Star Wars was consciously modelled on Campbell's analysis of myth. So was The Matrix - yet with quite a different twist at the end.

The Hero's Journey is used because it is a good way to make the kind of juvenile stories that fuel Hollywood blockbusters. Without a profit motive, you wouldn't have these kinds of movies marketed to absolutely everyone; the lowest-common-denominator in film would be removed. What would follow is anyone's guess, but hopefully it will be better than the narcissistic crap that passes for serious films these days.

Psy
30th May 2011, 23:02
Star Wars was consciously modelled on Campbell's analysis of myth. So was The Matrix - yet with quite a different twist at the end.

The Hero's Journey is used because it is a good way to make the kind of juvenile stories that fuel Hollywood blockbusters. Without a profit motive, you wouldn't have these kinds of movies marketed to absolutely everyone; the lowest-common-denominator in film would be removed. What would follow is anyone's guess, but hopefully it will be better than the narcissistic crap that passes for serious films these days.

Well we don't see the Hero's Journey in Tezuka's work. In Tezuka's work the hero mostly only succeeds through self-sacrificing and others carrying on the struggle or you have hero's like Black Jack that is a narcissist yet through material conditions becomes a hero for a period before sinking back into their narcissism.

Lenina Rosenweg
30th May 2011, 23:24
I agree, much of what is coming out of Hollywood today is shear dreck. Joseph Campbell based his "monomyth" theory on the ideas of Carl Jung and his "individuation" theory. An individual, in maturing, goes though a symbolic initiation quest. This can occur many times though out one's live. It can be community based-one brings back something of use to their tribe or group. This can bee seen in stories and myths ranging from Beowolf, The Epic of Gilgamesh, the story of the Buddha, to Frank Herbert's Dune books.Jung also posited a system of "archetypes", themes or "memes" which recur repeatedly in stories from widely differing cultures and which Jung thought might correspond to areas of the human brain.

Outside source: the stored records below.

-- ==== Sys2Proof/Machine/Host.lean ====
section
/-! DEFINITION. The host interface: BAR0 and its rings, the sixteen commands, booting, SPDM, and the taking away of a
clause array (20_host.md R403 to R416, 12_clause.md R278, 13_tasks.md R306). -/

namespace Sys2Proof.Machine

/-! ### The ring registers (R404) -/

def State.fnAt (s : State) (n : Nat) : HostFn := s.fns.get HostFn.reset n
def State.modFn (s : State) (n : Nat) (f : HostFn → HostFn) : State := { s with fns := s.fns.put n (f (s.fnAt n)) }

/-- Whether a ring size is legal. -/
def logOk (n : BitVec 4) : Bool := decide (4 ≤ n.toNat) && decide (n.toNat ≤ 12)
/-- Whether an index lies in a ring of 2^`n` entries. -/
def indexOk (n : BitVec 4) (i : BitVec 12) : Bool := decide (i.toNat < 2 ^ n.toNat)
/-- The index after `i`. -/
def nextIndex (n : BitVec 4) (i : BitVec 12) : BitVec 12 := BitVec.ofNat 12 ((i.toNat + 1) % 2 ^ n.toNat)

/-- RLOG and REN written: a 1 in REN checks the size and the indices; 0 and then 1 clears an error. -/
def HostFn.setRen (f : HostFn) (n : BitVec 4) (en : Bool) : HostFn :=
  { f with rlog := n, ren := en,
           rerr := if en then (f.ren && f.rerr) || !(logOk n && indexOk n f.rtail && indexOk n f.rhead) else f.rerr }
/-- CLOG and CEN written. -/
def HostFn.setCen (f : HostFn) (n : BitVec 4) (en : Bool) : HostFn :=
  { f with clog := n, cen := en,
           cerr := if en then (f.cen && f.cerr) || !(logOk n && indexOk n f.chead && indexOk n f.ctail) else f.cerr }
/-- RTAIL written: an index at or beyond the ring size stops the ring. -/
def HostFn.setTail (f : HostFn) (v : BitVec 12) : HostFn :=
  { f with rtail := v, rerr := f.rerr || (f.ren && !indexOk f.rlog v) }
/-- CHEAD written. -/
def HostFn.setHead (f : HostFn) (v : BitVec 12) : HostFn :=
  { f with chead := v, cerr := f.cerr || (f.cen && !indexOk f.clog v) }

/-- RTAIL: the doorbell of function `fn` (R404, R407). -/
def execRtail (fn : Nat) (v : BitVec 12) (s : State) : Host.Outcome State Fault Refusal :=
  if fn < 16 then .next (s.modFn fn fun f => f.setTail v) else .next s
/-- REN: a write of RLOG and REN (R404). -/
def execRen (fn : Nat) (n : BitVec 4) (en : Bool) (s : State) : Host.Outcome State Fault Refusal :=
  if fn < 16 then .next (s.modFn fn fun f => f.setRen n en) else .next s
/-- CEN: a write of CLOG and CEN (R404). -/
def execCen (fn : Nat) (n : BitVec 4) (en : Bool) (s : State) : Host.Outcome State Fault Refusal :=
  if fn < 16 then .next (s.modFn fn fun f => f.setCen n en) else .next s
/-- CHEAD: the host has consumed completions (R404, R407). -/
def execChead (fn : Nat) (v : BitVec 12) (s : State) : Host.Outcome State Fault Refusal :=
  if fn < 16 then .next (s.modFn fn fun f => f.setHead v) else .next s
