/-- The registers of each word. -/
def useOf : Instr → Use
  | .goi f | .calli f => .vs [f.va.toNat]
  | .lblid f => if f.ty2 = 0 then .vs [f.vd.toNat] else .ss [f.vd.toNat]
  | .swcnt f | .cens f | .tid f | .targ f | .smovi f | .smovh f => .ss [f.sd.toNat]
  | .iadd f | .isub f | .imul f | .imulh f | .imin f | .imax f | .vand f | .vor f | .vxor f | .shl f | .shr f | .sar f
  | .rot f | .prmb f | .fadd f | .fmul f | .fmin f | .fmax f | .fdiv f | .iaddc f | .isel f => (useDA f).add (useB f false)
  | .imad f | .ffma f => ((useDA f).add (useB f false)).add (.vs (vGroup f.ty f.vc))
  | .imadw f => (Use.vs (vPair f.vd ++ [f.va.toNat] ++ vPair f.vc)).add (useB f true)
  | .iabs f | .ineg f | .vnot f | .popc f | .clz f | .brev f | .frnd f | .fclass f | .fsfu f | .amax f | .cmpct f => useDA f
  | .icmp f | .fcmp f => (Use.vs (vGroup f.ty f.va)).add (useB f false)
  | .lea f => (Use.vs (vPair f.vd ++ vPair f.va)).add (useB f true)
  | .isad f => (Use.vs [f.vd.toNat, f.va.toNat, f.vc.toNat]).add (useB f false)
  | .mov f => (Use.vs (vGroup f.ty f.vd)).add (useB f false)
  | .bfe f | .bfi f => ((useDA f).add (useB f true)).add (.vs [f.vc.toNat])
  | .movi f => .vs (if f.ty2 = 0 then [f.vd.toNat] else vPair f.vd)
  | .iaddi f => .vs [f.vd.toNat, f.va.toNat]
  | .cvt f => .vs (vGroup f.ty f.va ++ vGroup (BitVec.ofNat 4 f.sub.toNat) f.vd)
  | .qnt f | .dqnt f => (Use.vs [f.vd.toNat, f.va.toNat]).add (useB f true)
  | .pkt5 f => .vs (f.vd.toNat :: vPair f.va)
  | .upkt5 f => .vs (f.va.toNat :: vPair f.vd)
  | .shfl f => (useDA f).add (if f.sub = 4 then .none else useB f true)
  | .scan f | .rdc f => .vs ((if f.sub.toNat / 16 % 2 = 1 then vPair f.vd else vGroup f.ty f.vd) ++ vGroup f.ty f.va)
  | .vote f => if f.sub = 3 then .vs [f.vd.toNat] else .none
  | .sadd f | .ssub f | .smul f | .sand f | .sor f | .sxor f | .sshl f | .sshr f | .scmp f | .ssel f | .smin f
  | .smax f => useFS f
  | .smov f => .ss (f.sd.toNat :: if f.im then [] else [f.sb.toNat])
  | .prog f => if f.im then .none else .ss [f.sb.toNat]
  | .srdl f => ⟨[f.imm.toNat], f.sd.toNat :: if f.sub = 1 then [] else [f.sb.toNat], false⟩
  | .ptov f | .pcnt f => .vs [f.vd.toNat]
  | .vtop f => .vs [f.va.toNat]
  | .sprd f => .ss [f.vb.toNat]
  | .ld f | .st f | .ldtr f => (Use.vs (vData f.w f.vt)).add (useAddr f.am f.sp f.va f.sb)
  | .pref f | .cctl f => useAddr f.am f.sp f.va f.sb
  | .lds f | .sts f => .ss [f.vt.toNat, f.sb.toNat]
  | .atom f | .acas f => (Use.vs (vData f.w f.vt ++ vData f.w f.vx)).add (useAddr f.am f.sp f.va f.sb)
  | .red f => (Use.vs (vData f.w f.vx)).add (useAddr f.am f.sp f.va f.sb)
  | .atoms f => .ss [f.vt.toNat, f.vx.toNat, f.sb.toNat]
  | .cpyLin f | .cpy2d f | .cpyRowg f | .cpyRows f | .cpyMrow f | .cpyFill f | .cpyZc f | .cpyZd f
  | .collAr f | .collRs f | .collAg f | .collBc f | .ckpt f => useFE f [f.sa, f.sb, f.so]
  | .binit f => useFE f [f.sa, f.so]
  | .barv f => useFE f [f.so]
  | .bexp f => useFE f [f.sa, f.sb, f.so]
  | .btest f => useFE f [f.so]
  | .bwait f => .ss [f.so.toNat, f.sa.toNat]
  | .mldb f | .mma f | .mmag f | .macz f | .macr f | .clcfg f | .clld f | .clst f | .clseed f | .clcnt f => useFX f
  | .mbank f | .clfnc f => .ss [f.so.toNat]
  | .macv f | .clvote f => (useFX f).add (.vs ((List.range 4).map (· + f.imm.toNat)))
  | .clinf f => ⟨[f.imm.toNat], [f.sa.toNat, f.so.toNat], false⟩
  | .clfb f => ⟨[f.imm.toNat], [f.sb.toNat, f.so.toNat], false⟩
  | .cltab f => .ss [f.sa.toNat, f.so.toNat]
  | .spawn f => .vs (vPair f.va)
  | .tqenq f | .tqdeq f | .dcadd f | .dcinit f => useFE f [f.sa, f.sb]
  | .dcdec f | .binfl f => useFE f [f.sa]
  | .sysrd f | .syswr f => .ss [f.sd.toNat]
  | .rte _ => ⟨[], [], true⟩
  | .idot4 w => let f := parseFV w; (Use.vs [f.vd.toNat, f.va.toNat]).add (useB f true)
  | _ => .none

/-- Whether two uses share a register. -/
def Use.meets (a b : Use) : Bool :=
  (a.all && !(b.v.isEmpty && b.s.isEmpty)) || a.v.any b.v.contains || a.s.any b.s.contains

/-- The destination of a logged operation. -/
def MemOp.dest (o : MemOp) : Use :=
  match o.kind with
  | .load | .loadT | .atom | .cas => .vs ((List.range (max 1 (o.size / 4))).map (· + o.dst))
  | .loadS | .atomS => .ss [o.dst]
  | _ => .none

/-- Whether a command of the band counts for the interlocks of a word: for RTE, which restores what was outstanding at
trap entry as it stands, those that the handler issued (15_traps.md R386, R387; DEDUCED, assumption log entry 9). -/
def Band.minds (b : Band) (rte : Bool) (crew id : Nat) : Bool := b.crew == crew && (!rte || decide (b.trapAt ≤ id))

/-- The registers that outstanding engine, matrix and clause work of a band will write (09_engines.md R232, 11_matrix.md
R272, 12_clause.md R284). -/
def State.unitDest (s : State) (h : Here) (rte : Bool) : Use :=
  let e := ((s.coreAt h.core).eng.filter fun c => c.slot == h.slot && c.rp && h.band.minds rte c.crew c.id).map (·.sd)
  let four := fun (imm : BitVec 17) => (List.range 4).map (· + imm.toNat)
  let m := ((s.coreAt h.core).mx.queue.filter fun c => c.slot == h.slot && c.op == 0xB6 && h.band.minds rte c.crew c.id).flatMap
    fun c => four c.imm
  let k := ((s.clusterAt (clusterOf h.core)).clause.queue.filter fun c =>
    c.core == h.core && c.slot == h.slot && c.op == 0xC4 && h.band.minds rte c.crew c.id).flatMap fun c => four c.imm
  ⟨m ++ k, e, false⟩

/-! ### Stop points (08_memory.md R188) -/

/-- Whether a memory-side fault stands in an operation. -/
def MemOp.faulty (o : MemOp) : Bool := o.elems.any fun e => e.st.isFaulted
/-- The lanes of an operation that faulted. -/
def MemOp.faultLanes (o : MemOp) : LaneMask :=
  maskOf fun l => o.elems.any fun e => e.lane == l && e.st.isFaulted

/-- The operations that cannot complete before a replay. -/
def State.stuckOps (s : State) (h : Here) : List MemOp :=
  let held := s.heldBack h
  h.band.log.filter fun o => held.any fun x => x.1.id == o.id

/-- Whether the fault of an operation has returned: every element of it is done, has faulted, or waits behind what
faulted and meets no fault of its own (DEDUCED, assumption log entry 47). -/
def State.returned (s : State) (h : Here) (o : MemOp) : Bool :=
  o.faulty &&
  (let held := s.heldBack h
   o.elems.all fun e => e.st.isDone || e.st.isHurt
    || (held.any fun x => x.1.id != o.id && s.waits h o e x.1 x.2)
    || (names held o e && match s.perform h o e with | .bad _ _ => false | _ => true))

/-- The fault that a word's registers meet: stop point 1. -/
def State.stopReg (s : State) (h : Here) (u : Use) : Option MemOp :=
  h.band.log.find? fun o => u.meets o.dest && s.returned h o

/-- The ORD code of an access (02_formats.md R35). -/
def ordOf : Instr → BitVec 2
  | .ld f | .st f | .lds f | .sts f | .ldtr f => f.ord
  | .atom f | .acas f | .atoms f | .red f => f.ord
  | _ => 0

/-- Stop points 2 and 3: a fence, an access whose ORD is not plain, what acts as a release of the band's memory
operations, and a WAITC that would wait: its guard holds in Leader, and its class keeps operations that no wait ends. -/
def State.stopWord (s : State) (h : Here) : Instr → Bool
  | .fence _ | .fencex _ | .barv _ | .spawn _ | .tqenq _ | .tqdeq _ | .dcinit _ | .dcdec _ | .dcadd _ => true
  | .waitc f =>
    let l := s.stuckOps h
    h.band.leads f.g && !s.waitMet h f.imm
      && (decide ((f.imm.extractLsb' 0 6).toNat < (l.filter fun o => o.kind.isLd).length)
        || decide ((f.imm.extractLsb' 6 6).toNat < (l.filter fun o => !o.kind.isLd).length))
  | i => ordOf i != 0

Interestingly hard core Jungians don't like Campbell, he's something of a Jungian heretic.

The Marxist philosopher Ernst Bloch had an interesting take on Jung. He felt the Jungian arechetypes might have something to them, but Jung himself went in a reactionary direction, back to the primeval slime and muck, as he called it. Bloch instead posited a forward looking "principle of hope".

harum scarum
1st June 2011, 02:59
The Marxist philosopher Ernst Bloch had an interesting take on Jung. He felt the Jungian arechetypes might have something to them, but Jung himself went in a reactionary direction, back to the primeval slime and muck, as he called it. Bloch instead posited a forward looking "principle of hope".

That's interesting. Do you know where Bloch said that? I'd like to read the complete piece.